Statistical Identification of Primary Adjustment Sets From Data

§ Problem Statement

Setup

Let $V$ be a finite set of observed variables, and let $G=(V,E_{\to},E_{\leftrightarrow})$ be an acyclic directed mixed graph (ADMG): $E_{\to}$ contains directed edges $A\to B$ , $E_{\leftrightarrow}$ contains bidirected edges $A\leftrightarrow B$ , and there is no directed cycle. For $A\in V$ , let $\mathrm{de}_G(A)$ be its descendants and $\mathrm{an}_G(A)$ its ancestors; extend to sets by unions.

A path is called a confounding arc between distinct $A,B\in V$ if it has no collider and has an arrowhead at both endpoints. Given $C\subseteq V\setminus\{A,B\}$ , such a confounding arc is unblocked given $C$ if none of its non-endpoint vertices belongs to $C$ . Write $A \not\!\perp\!\!\!\perp_{\mathrm{arc}} B\mid C$ if there exists an unblocked confounding arc between $A$ and $B$ given $C$ , and write $A \perp\!\!\!\perp_{\mathrm{arc}} B\mid C$ otherwise.

For distinct $A,B\in V$ , a set $C\subseteq V\setminus\{A,B\}$ is an adjustment set for $(A,B)$ if $C\cap(\mathrm{de}_G(A)\cup \mathrm{de}_G(B))=\varnothing$ . Given a baseline set $S\subseteq V\setminus\{A,B\}$ , an adjustment set $C$ is primary for $(A,B)$ relative to $S$ if

A \perp\!\!\!\perp_{\mathrm{arc}} B \mid S\cup C.

It is minimal primary if no proper subset of $C$ is primary relative to $S$ .

Define

\mathcal M_G(A,B;S):=\{C:\ C\text{ is minimal primary for }(A,B)\text{ relative to }S\},

fix a deterministic selector $\mathfrak t$ on nonempty finite sets, and define

P^\star_G(A,B;S):=\begin{cases} \mathfrak t\big(\mathcal M_G(A,B;S)\big), & \mathcal M_G(A,B;S)\neq\varnothing,\\ \bot, & \mathcal M_G(A,B;S)=\varnothing, \end{cases}

where $\bot$ is a convention meaning "no minimal primary adjustment set exists." For the target pair $(X,Y)$ , let $P^\star(X,Y;G):=P^\star_G(X,Y;\varnothing)$ .

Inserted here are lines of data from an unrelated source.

/-- Major 0x06: the function field FN chooses the row (R61 to R68). -/
noncomputable def decodeIcmp (w : W32) : Except Reject Instr :=
  match bits w 21 5 with
  | 0 | 8 | 16 | 24 => .ok (.icmpEq (fld w 25 1) (fld w 24 1) (fld w 14 7) (fld w 7 7) (fld w 0 7))
  | 1 | 9 | 17 | 25 => .ok (.icmpNe (fld w 25 1) (fld w 24 1) (fld w 14 7) (fld w 7 7) (fld w 0 7))
  | 2 | 10 | 18 | 26 => .ok (.icmpLtS (fld w 25 1) (fld w 24 1) (fld w 14 7) (fld w 7 7) (fld w 0 7))
  | 3 | 11 | 19 | 27 => .ok (.icmpLeS (fld w 25 1) (fld w 24 1) (fld w 14 7) (fld w 7 7) (fld w 0 7))
  | 4 | 12 | 20 | 28 => .ok (.icmpLtN (fld w 25 1) (fld w 24 1) (fld w 14 7) (fld w 7 7) (fld w 0 7))
  | 5 | 13 | 21 | 29 => .ok (.icmpLeN (fld w 25 1) (fld w 24 1) (fld w 14 7) (fld w 7 7) (fld w 0 7))
  | 6 | 14 | 22 | 30 => .ok (.icmpTst (fld w 25 1) (fld w 24 1) (fld w 14 7) (fld w 7 7) (fld w 0 7))
  | _ => .error .illegalOpcode

/-- Major 0x0D: the function field kind chooses the row (R61 to R68). -/
noncomputable def decodeShfi (w : W32) : Except Reject Instr :=
  match bits w 24 2 with
  | 0 => if bits w 20 3 = 0 then .ok (.shfiShl (fld w 23 1) (fld w 14 6) (fld w 7 7) (fld w 0 7)) else .error .illegalOperand
  | 1 => if bits w 20 3 = 0 then .ok (.shfiShr (fld w 23 1) (fld w 14 6) (fld w 7 7) (fld w 0 7)) else .error .illegalOperand
  | 2 => if bits w 20 3 = 0 then .ok (.shfiSra (fld w 23 1) (fld w 14 6) (fld w 7 7) (fld w 0 7)) else .error .illegalOperand
  | 3 => if bits w 20 3 = 0 then .ok (.shfiRotl (fld w 23 1) (fld w 14 6) (fld w 7 7) (fld w 0 7)) else .error .illegalOperand
  | _ => .error .illegalOpcode

/-- Major 0x10: the function field FN chooses the row (R61 to R68). -/
noncomputable def decodeFalu (w : W32) : Except Reject Instr :=
  match bits w 21 5 with
  | 0 => .ok (.fadd (fld w 14 7) (fld w 7 7) (fld w 0 7))
  | 1 => .ok (.fsub (fld w 14 7) (fld w 7 7) (fld w 0 7))
  | 2 => .ok (.fmul (fld w 14 7) (fld w 7 7) (fld w 0 7))
  | 3 => .ok (.fmin (fld w 14 7) (fld w 7 7) (fld w 0 7))
  | 4 => .ok (.fmax (fld w 14 7) (fld w 7 7) (fld w 0 7))
  | 5 => if bits w 14 7 = 125 then .ok (.fabs (fld w 7 7) (fld w 0 7)) else .error .illegalOperand
  | 6 => if bits w 14 7 = 125 then .ok (.fneg (fld w 7 7) (fld w 0 7)) else .error .illegalOperand
  | 7 => .ok (.fcpys (fld w 14 7) (fld w 7 7) (fld w 0 7))
  | 8 => .ok (.fminm (fld w 14 7) (fld w 7 7) (fld w 0 7))
  | 9 => .ok (.fmaxm (fld w 14 7) (fld w 7 7) (fld w 0 7))
  | 10 => if bits w 14 7 = 125 then .ok (.ffloor (fld w 7 7) (fld w 0 7)) else .error .illegalOperand
  | 11 => if bits w 14 7 = 125 then .ok (.fceil (fld w 7 7) (fld w 0 7)) else .error .illegalOperand
  | 12 => if bits w 14 7 = 125 then .ok (.ftrunc (fld w 7 7) (fld w 0 7)) else .error .illegalOperand
  | 13 => if bits w 14 7 = 125 then .ok (.frint (fld w 7 7) (fld w 0 7)) else .error .illegalOperand
  | 14 => if bits w 14 7 = 125 then .ok (.fclass (fld w 7 7) (fld w 0 7)) else .error .illegalOperand
  | _ => .error .illegalOpcode

/-- Major 0x11: the function field FN chooses the row (R61 to R68). -/
noncomputable def decodeFfma (w : W32) : Except Reject Instr :=
  match bits w 21 5 with
  | 0 | 4 | 8 | 12 => .ok (.fma (fld w 23 3) (fld w 14 7) (fld w 7 7) (fld w 0 7))
  | 1 | 5 | 9 | 13 => .ok (.fms (fld w 23 3) (fld w 14 7) (fld w 7 7) (fld w 0 7))
  | 2 | 6 | 10 | 14 => .ok (.nfma (fld w 23 3) (fld w 14 7) (fld w 7 7) (fld w 0 7))
  | 3 | 7 | 11 | 15 => .ok (.nfms (fld w 23 3) (fld w 14 7) (fld w 7 7) (fld w 0 7))
  | _ => .error .illegalOpcode

/-- Major 0x12: the function field FN chooses the row (R61 to R68). -/
noncomputable def decodeFcmp (w : W32) : Except Reject Instr :=
  match bits w 21 5 with
  | 0 | 8 | 16 | 24 => .ok (.fcmpEq (fld w 25 1) (fld w 24 1) (fld w 14 7) (fld w 7 7) (fld w 0 7))
  | 1 | 9 | 17 | 25 => .ok (.fcmpNe (fld w 25 1) (fld w 24 1) (fld w 14 7) (fld w 7 7) (fld w 0 7))
  | 2 | 10 | 18 | 26 => .ok (.fcmpLt (fld w 25 1) (fld w 24 1) (fld w 14 7) (fld w 7 7) (fld w 0 7))
  | 3 | 11 | 19 | 27 => .ok (.fcmpLe (fld w 25 1) (fld w 24 1) (fld w 14 7) (fld w 7 7) (fld w 0 7))
  | 4 | 12 | 20 | 28 => .ok (.fcmpUnord (fld w 25 1) (fld w 24 1) (fld w 14 7) (fld w 7 7) (fld w 0 7))
  | 5 | 13 | 21 | 29 => .ok (.fcmpOrd (fld w 25 1) (fld w 24 1) (fld w 14 7) (fld w 7 7) (fld w 0 7))
  | _ => .error .illegalOpcode

/-- Major 0x13: the function field FN chooses the row (R61 to R68). -/
noncomputable def decodeFsfu (w : W32) : Except Reject Instr :=
  match bits w 21 5 with
  | 0 => if bits w 14 7 = 125 then .ok (.frcp (fld w 7 7) (fld w 0 7)) else .error .illegalOperand
  | 1 => if bits w 14 7 = 125 then .ok (.frsq (fld w 7 7) (fld w 0 7)) else .error .illegalOperand
  | 2 => if bits w 14 7 = 125 then .ok (.fsqrt (fld w 7 7) (fld w 0 7)) else .error .illegalOperand
  | 3 => if bits w 14 7 = 125 then .ok (.fex2 (fld w 7 7) (fld w 0 7)) else .error .illegalOperand
  | 4 => if bits w 14 7 = 125 then .ok (.flg2 (fld w 7 7) (fld w 0 7)) else .error .illegalOperand
  | 5 => if bits w 14 7 = 125 then .ok (.fsinp (fld w 7 7) (fld w 0 7)) else .error .illegalOperand
  | 6 => if bits w 14 7 = 125 then .ok (.fcosp (fld w 7 7) (fld w 0 7)) else .error .illegalOperand
  | 7 => if bits w 14 7 = 125 then .ok (.ftanh (fld w 7 7) (fld w 0 7)) else .error .illegalOperand
  | 8 => .ok (.fdiv (fld w 14 7) (fld w 7 7) (fld w 0 7))
  | _ => .error .illegalOpcode

/-- Major 0x14: the function field FN chooses the row (R61 to R68). -/
noncomputable def decodeCvt (w : W32) : Except Reject Instr :=
  match bits w 21 5 with
  | 0 => if bits w 16 5 = 0 then .ok (.cvtF32S32 (fld w 14 2) (fld w 7 7) (fld w 0 7)) else .error .illegalOperand
  | 1 => if bits w 16 5 = 0 then .ok (.cvtF32N32 (fld w 14 2) (fld w 7 7) (fld w 0 7)) else .error .illegalOperand
  | 2 => if bits w 16 5 = 0 then .ok (.cvtS32F32 (fld w 14 2) (fld w 7 7) (fld w 0 7)) else .error .illegalOperand
  | 3 => if bits w 16 5 = 0 then .ok (.cvtN32F32 (fld w 14 2) (fld w 7 7) (fld w 0 7)) else .error .illegalOperand
  | 4 => if bits w 17 1 = 0 ∧ bits w 19 2 = 0 then .ok (.cvtF32F16 (fld w 18 1) (fld w 16 1) (fld w 14 2) (fld w 7 7) (fld w 0 7)) else .error .illegalOperand
  | 5 => if bits w 14 7 = 0 then .ok (.cvtF16F32 (fld w 7 7) (fld w 0 7)) else .error .illegalOperand
  | 6 => if bits w 17 1 = 0 ∧ bits w 19 2 = 0 then .ok (.cvtF32Bf16 (fld w 18 1) (fld w 16 1) (fld w 14 2) (fld w 7 7) (fld w 0 7)) else .error .illegalOperand
  | 7 => if bits w 14 7 = 0 then .ok (.cvtBf16F32 (fld w 7 7) (fld w 0 7)) else .error .illegalOperand
  | 8 => if bits w 17 1 = 0 ∧ bits w 19 2 = 0 then .ok (.cvtF32E4m3 (fld w 18 1) (fld w 16 1) (fld w 14 2) (fld w 7 7) (fld w 0 7)) else .error .illegalOperand
  | 9 => if bits w 17 1 = 0 ∧ bits w 19 2 = 0 then .ok (.cvtF32E5m2 (fld w 18 1) (fld w 16 1) (fld w 14 2) (fld w 7 7) (fld w 0 7)) else .error .illegalOperand
  | 10 => if bits w 14 7 = 0 then .ok (.cvtE4m3F32 (fld w 7 7) (fld w 0 7)) else .error .illegalOperand
  | 11 => if bits w 14 7 = 0 then .ok (.cvtE5m2F32 (fld w 7 7) (fld w 0 7)) else .error .illegalOperand
  | 12 => if bits w 17 1 = 0 ∧ bits w 19 2 = 0 then .ok (.cvtF32E2m3 (fld w 18 1) (fld w 16 1) (fld w 14 2) (fld w 7 7) (fld w 0 7)) else .error .illegalOperand
  | 13 => if bits w 17 1 = 0 ∧ bits w 19 2 = 0 then .ok (.cvtF32E3m2 (fld w 18 1) (fld w 16 1) (fld w 14 2) (fld w 7 7) (fld w 0 7)) else .error .illegalOperand
  | 14 => if bits w 14 7 = 0 then .ok (.cvtE2m3F32 (fld w 7 7) (fld w 0 7)) else .error .illegalOperand
  | 15 => if bits w 14 7 = 0 then .ok (.cvtE3m2F32 (fld w 7 7) (fld w 0 7)) else .error .illegalOperand
  | 16 => if bits w 17 1 = 0 ∧ bits w 19 2 = 0 then .ok (.cvtF32E2m1 (fld w 18 1) (fld w 16 1) (fld w 14 2) (fld w 7 7) (fld w 0 7)) else .error .illegalOperand
  | 17 => if bits w 14 7 = 0 then .ok (.cvtE2m1F32 (fld w 7 7) (fld w 0 7)) else .error .illegalOperand
  | 18 => if bits w 14 7 = 0 then .ok (.cvtF32F64 (fld w 7 7) (fld w 0 7)) else .error .illegalOperand
  | 19 => if bits w 17 4 = 0 then .ok (.cvtF64F32 (fld w 16 1) (fld w 14 2) (fld w 7 7) (fld w 0 7)) else .error .illegalOperand
  | 20 => if bits w 16 5 = 0 then .ok (.cvtF64S64 (fld w 14 2) (fld w 7 7) (fld w 0 7)) else .error .illegalOperand
  | 21 => if bits w 16 5 = 0 then .ok (.cvtS64F64 (fld w 14 2) (fld w 7 7) (fld w 0 7)) else .error .illegalOperand
  | 22 => if bits w 16 5 = 0 then .ok (.cvtF32S64 (fld w 14 2) (fld w 7 7) (fld w 0 7)) else .error .illegalOperand
  | 23 => if bits w 14 7 = 0 then .ok (.cvtE8m0F32 (fld w 7 7) (fld w 0 7)) else .error .illegalOperand
  | 24 => if bits w 17 1 = 0 ∧ bits w 19 2 = 0 then .ok (.cvtF32E8m0 (fld w 18 1) (fld w 16 1) (fld w 14 2) (fld w 7 7) (fld w 0 7)) else .error .illegalOperand
  | 25 => if bits w 14 7 = 0 then .ok (.cvtS32S8 (fld w 7 7) (fld w 0 7)) else .error .illegalOperand
  | _ => .error .illegalOpcode

/-- Major 0x15: the function field FN chooses the row (R61 to R68). -/
noncomputable def decodeHalu (w : W32) : Except Reject Instr :=
  match bits w 21 5 with
  | 0 | 8 => .ok (.hadd2 (fld w 24 1) (fld w 14 7) (fld w 7 7) (fld w 0 7))
  | 1 | 9 => .ok (.hsub2 (fld w 24 1) (fld w 14 7) (fld w 7 7) (fld w 0 7))
  | 2 | 10 => .ok (.hmul2 (fld w 24 1) (fld w 14 7) (fld w 7 7) (fld w 0 7))
  | 3 | 11 => .ok (.hmin2 (fld w 24 1) (fld w 14 7) (fld w 7 7) (fld w 0 7))
  | 4 | 12 => .ok (.hmax2 (fld w 24 1) (fld w 14 7) (fld w 7 7) (fld w 0 7))
  | _ => .error .illegalOpcode

/-- Major 0x16: the function field FN chooses the row (R61 to R68). -/
noncomputable def decodeDalu (w : W32) : Except Reject Instr :=
  match bits w 21 5 with
  | 0 => .ok (.dadd (fld w 14 7) (fld w 7 7) (fld w 0 7))
  | 1 => .ok (.dsub (fld w 14 7) (fld w 7 7) (fld w 0 7))
  | 2 => .ok (.dmul (fld w 14 7) (fld w 7 7) (fld w 0 7))
  | 3 => .ok (.dmin (fld w 14 7) (fld w 7 7) (fld w 0 7))
  | 4 => .ok (.dmax (fld w 14 7) (fld w 7 7) (fld w 0 7))
  | 5 => .ok (.ddiv (fld w 14 7) (fld w 7 7) (fld w 0 7))
  | _ => .error .illegalOpcode

/-- Major 0x18: the function field FN chooses the row (R61 to R68). -/
noncomputable def decodeWave (w : W32) : Except Reject Instr :=
  match bits w 21 5 with
  | 0 => if bits w 14 7 = 125 then .ok (.wredAddF32 (fld w 7 7) (fld w 0 7)) else .error .illegalOperand
  | 1 => if bits w 14 7 = 125 then .ok (.wredAddS32 (fld w 7 7) (fld w 0 7)) else .error .illegalOperand
  | 2 => if bits w 14 7 = 125 then .ok (.wredMinF32 (fld w 7 7) (fld w 0 7)) else .error .illegalOperand
  | 3 => if bits w 14 7 = 125 then .ok (.wredMaxF32 (fld w 7 7) (fld w 0 7)) else .error .illegalOperand
  | 4 => if bits w 14 7 = 125 then .ok (.wredMinS32 (fld w 7 7) (fld w 0 7)) else .error .illegalOperand
  | 5 => if bits w 14 7 = 125 then .ok (.wredMaxS32 (fld w 7 7) (fld w 0 7)) else .error .illegalOperand
  | 6 => if bits w 14 7 = 125 then .ok (.wredAnd (fld w 7 7) (fld w 0 7)) else .error .illegalOperand
  | 7 => if bits w 14 7 = 125 then .ok (.wredOr (fld w 7 7) (fld w 0 7)) else .error .illegalOperand
  | 8 => if bits w 14 7 = 125 then .ok (.wscanAddF32 (fld w 7 7) (fld w 0 7)) else .error .illegalOperand
  | 9 => if bits w 14 7 = 125 then .ok (.wscanAddS32 (fld w 7 7) (fld w 0 7)) else .error .illegalOperand
  | 10 => .ok (.shflIdx (fld w 14 7) (fld w 7 7) (fld w 0 7))
  | 11 => .ok (.shflUp (fld w 14 7) (fld w 7 7) (fld w 0 7))
  | 12 => .ok (.shflDown (fld w 14 7) (fld w 7 7) (fld w 0 7))
  | 13 => .ok (.shflXor (fld w 14 7) (fld w 7 7) (fld w 0 7))
  | 14 => if bits w 14 7 = 125 then .ok (.wvoteAny (fld w 7 7) (fld w 0 7)) else .error .illegalOperand
  | 15 => if bits w 14 7 = 125 then .ok (.wvoteAll (fld w 7 7) (fld w 0 7)) else .error .illegalOperand
  | 16 => if bits w 14 7 = 125 then .ok (.wballot (fld w 7 7) (fld w 0 7)) else .error .illegalOperand
  | 17 => .ok (.wbcast (fld w 14 7) (fld w 7 7) (fld w 0 7))
  | 18 => .ok (.wgetl (fld w 14 7) (fld w 7 7) (fld w 0 7))
  | 19 => .ok (.wsetl (fld w 14 7) (fld w 7 7) (fld w 0 7))
  | _ => .error .illegalOpcode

Data are generated from an unknown causal model whose latent projection on $V$ is $G$ . Let $\mathbb P$ denote either (i) the observational distribution on $V$ , or (ii) a specified family of interventional distributions $\{\mathbb P^{do(I=i)}: i\in\mathcal I\}$ for a known intervention set $\mathcal I$ . Let $\mathcal G(\mathbb P)$ be the class of ADMGs compatible with the available distribution(s).

Unsolved Problem

Characterize conditions under which $P^\star(X,Y;G)$ is identifiable from $\mathbb P$ over $\mathcal G(\mathbb P)$ , i.e. whether all compatible graphs agree on this target (including possible value $\bot$ ). Equivalently, ask whether there exists a functional $\phi$ such that for every admissible $G$ ,

\phi(\mathbb P)=P^\star(X,Y;G).

Under such conditions, construct estimators $\widehat P_n=\widehat P_n(\mathbb P_n)$ from $n$ samples (or pooled interventional samples) that are consistent for this discrete target, i.e. $\Pr(\widehat P_n=P^\star(X,Y;G))\to 1$ as $n\to\infty$ .

§ Discussion

Loading discussion…

§ Significance & Implications

The method is interactive and relies on elicited structural information rather than full graph specification. Understanding when primary sets are data-identifiable would reduce reliance on subjective input and connect the framework to statistical learning. It would also clarify limits of what can be identified without complete causal-graph knowledge.

§ Known Partial Results

Guo et al. (2025): The paper provides a procedural framework and correctness guarantees conditional on correctly provided primary adjustment sets, but does not claim these sets are statistically identifiable from observed/interventional data alone. This direction remains open in the source paper.

§ References

[1]

Confounder Selection via Iterative Graph Expansion

F. Richard Guo, Qingyuan Zhao (2025)

Annals of Statistics (to appear)

📍 Section 5.4 (Finding primary adjustment sets): source paper raises the learnability/identifiability question for primary adjustment sets. The selector-based $P^\star_G$ / $\phi$ formulation is an explicit formalization layer.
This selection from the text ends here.